Il pianista partenopeo Michele Campanella e il sassofonista argentino Javier Girotto, ospiti del Pomigliano Jazz Festival 2014, daranno vita ad un incontro molto speciale: il progetto “Musique sans frontières”, dove affronteranno la musica di Claude Debussy e Maurice Ravel, due dei massimi esponenti dell’impressionismo musicale francese.
Abbiamo intervistato il Maestro Campanella, cercando di esplorare il suo universo musicale.

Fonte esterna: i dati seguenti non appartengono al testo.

-- ==== Sys2Proof/Machine/State.lean ====
section
/-! DEFINITION. The state of the NF2460: every register, table, queue, account and memory the spec gives the part, block by block,
as plain data. Each field's docstring opens with its width in bits and the rule that names it; its default is its value after
reset, so `State.reset` is the record of the defaults. Sections of the fold image are held as the bytes that were applied, and a
register that only shows other state is computed from that state when it is read. -/

namespace Sys2Proof.Machine

/-- Why the machine can stop with a fault. No meaning of this model does: every command of the table has an effect the spec
gives, so nothing raises the constructor below. Safe. -/
inductive Fault where
  /-- Raised by no command; the outcome type asks for a fault type. Safe. -/
  | impossible
  deriving DecidableEq, Repr

/-- Why a command is refused. -/
inductive Refusal where
  /-- Raised by an arm of `exec` whose command has no meaning yet. Safe: nothing can be proved of such a command. -/
  | notModelled (mnemonic : String)
  deriving DecidableEq, Repr

/-- A memory as a list of (address, byte) cells in rising order of address. -/
abbrev Cells := List Host.Cell

/-! ### Time -/

/-- The oscillators' counts and the timebase that cuts MCLK into ticks (02, 15). -/
structure Clk where
  /-- 1; 18 R482. PLL0 is locked and the timebase runs. -/
  on : Bool := false
  /-- 1; 15 R413. PLL1 is locked. -/
  pll1 : Bool := false
  /-- 21; 00 R16. MCLK cycles since the start of the current tick. -/
  cyc : Nat := 0
  /-- 64; 00 R540. MCLK cycles since PORST_N, for ages, delays and shapers. -/
  mclk : Nat := 0
  /-- 64; 14 R365. ACLK cycles since AON came up (SAF_ACLK). -/
  aclk : Nat := 0
  /-- 64; 17 R453. AON microseconds since AON came up. -/
  aon : Nat := 0
  /-- 14; 02 R38. f_tick in hertz; 2400 until the boundary after TICK is applied (03 R88). -/
  rate : Nat := 2400
  /-- 21; 02 R39. The length in cycles of the tick that is running. -/
  len : Nat := 416667
  /-- 16; 02 R39. The fraction of L_nom carried forward from the running tick, in cycles times f_tick; 800 from the tick of 416667 cycles at reset. -/
  frac : Nat := 800
  /-- 32; 15 R410. Y, in units of 2^-16 cycle per tick. -/
  y : Int := 0
  /-- 1; 15 R410. Y was ever learned. -/
  learned : Bool := false
  /-- 32; 15 R410. E, in cycles. -/
  e : Int := 0
  /-- 16; 15 R410. acc, which carries the fraction of Y. -/
  acc : Int := 0
  /-- 32; 15 R413. c of the running tick, in cycles. -/
  c : Int := 0
  /-- 2; 15 R408. The selected reference: 0 PTP, 1 TWIN, 2 TREF, 3 LOCAL. -/
  sel : Nat := 3
  /-- 2; 15 R411. 0 FREERUN, 1 HOLDOVER, 2 GLIDE, 3 TRACK. -/
  st : Nat := 0
  /-- 5; 15 R411. Consecutive boundaries with |E| below TRACKWIN. -/
  inwin : Nat := 0
  /-- 16; 15 R407. q of PTP, TWIN and TREF. -/
  q : List Nat := [0, 0, 0]
  /-- 3; 15 R407. Which of PTP, TWIN and TREF were eligible at the last boundary. -/
  elig : List Bool := [false, false, false]
  /-- 3; 15 R406. Which of them were present at the last boundary. -/
  present : List Bool := [false, false, false]
  /-- 64; 15 R404. STK of the running tick. -/
  stk : Nat := 0
  /-- 32; 15 R413. Selection changes, saturating. -/
  switches : Nat := 0
  /-- 32; 15 R413. Ticks in HOLDOVER since it was last entered. -/
  hold : Nat := 0
  /-- 32; 15 R410. Ticks since the last measurement of PTP, TWIN and TREF. -/
  mAge : List Nat := [0, 0, 0]
  /-- 64; 15 R410. The phase measurement of each that waits for the next boundary, in cycles. -/
  meas : List (Option Int) := [none, none, none]
  /-- 64; 15 R410. The last phase measurement of each, referred to this boundary, in cycles. -/
  phase : List (Option Int) := [none, none, none]
  /-- 2; 15 R406. The last measurement of each agreed with its prediction and implied a REFCLK error in range. -/
  agree : List Bool := [false, false, false]
  /-- 64; 15 R406. The MCLK instant of the last TREF_IN rising edge. -/
  trefAt : Option Nat := none
  /-- 1; 15 R406. The last two TREF_IN edges lay a second apart. -/
  trefOk : Bool := false
  /-- 1; 15 R403. The PTP qualification count is to be cleared at the next boundary. -/
  ptpClr : Bool := false
  deriving DecidableEq, Repr

/-! ### Power, pins, input guard, reset and boot -/

/-- The phases of a domain (SYS_DOMSTAT.PHASE, 17 R463). -/
inductive DomPhase where
  | off
  | powering
  | on
  | fence
  | drain
  | flush
  | isolate
  | retain
  deriving DecidableEq, Repr

/-- One power domain. -/
structure Dom where
  /-- 3; 17 R463. PHASE. -/
  phase : DomPhase := .off
  /-- 1; 17 R454. ISOLATE has ended and the power switch has yet to open. -/
  opening : Bool := false
  /-- 1; 17 R451. An up command waits for the parents or for its turn. -/
  want : Bool := false
  /-- 2; 17 R451. The command that waits for a transition to end: 0 none, 1 up, 2 down. -/
  queued : Nat := 0
  /-- 1; 17 R463. FAULT. -/
  fault : Bool := false
  /-- 12; 17 R463. UPS. -/
  ups : Nat := 0
  /-- 12; 17 R463. DOWNS. -/
  downs : Nat := 0
  /-- 64; 05 R143. The MCLK cycle c0 at which FENCE started. -/
  c0 : Nat := 0
  /-- 12; 05 R151. DRAINED of the last power-down. -/
  drained : Nat := 0
  /-- 12; 05 R151. FLUSHED of the last power-down. -/
  flushed : Nat := 0
  /-- 1; 05 R151. LIMIT of the last power-down. -/
  limit : Bool := false
  /-- 1; 17 R456. The power-down follows a power-good failure, so DRAIN ends in the cycle it starts. -/
  quick : Bool := false
  deriving DecidableEq, Repr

In occasione del Pomigliano Jazz Festival 2014, lei presenterà insieme al sassofonista argentino Javier Girotto, il progetto “Musique sans frontières”. Com’è nata questa idea?
Il progetto nasce da un’idea di Javier Girotto. Ci siamo incontrati in occasione di un mio concerto al Parco della Musica di Roma. Conoscevo Javier di nome, ma non lo avevo mai incontrato di persona. Mi ha espresso il desiderio di voler suonare con me, avvicinandosi alla musica classica senza toccarla e senza deformarla, attraverso un lavoro di improvvisazione. Naturalmente per me si è trattata di un’idea assolutamente nuova; non avevo mai pensato ad una cosa di questo genere. L’ho accolta con grande entusiasmo, nel senso che per me fare musica è comunque fare sperimentazione. Ci siamo incontrati e abbiamo cominciato a lavorare: abbiamo affrontato un territorio nuovo, e quindi ci siamo dovuti adattare l’uno all’altro. Abbiamo dovuto prendere le misure, capire cosa poteva fare lui sulla mia musica e cosa io potevo “concedergli”, perché in realtà io non faccio niente che non sia scritto. Viceversa lui è libero di improvvisare sulla musica, appunto senza toccarla. La scommessa è proprio questa: sovrascrivere la musica di Debussy e Ravel: qualcosa di talmente interessante da non far dimenticare l’originale, ma piuttosto aggiungere bellezza all’originale. E’ una grande sfida, ma non è una cosa così semplice.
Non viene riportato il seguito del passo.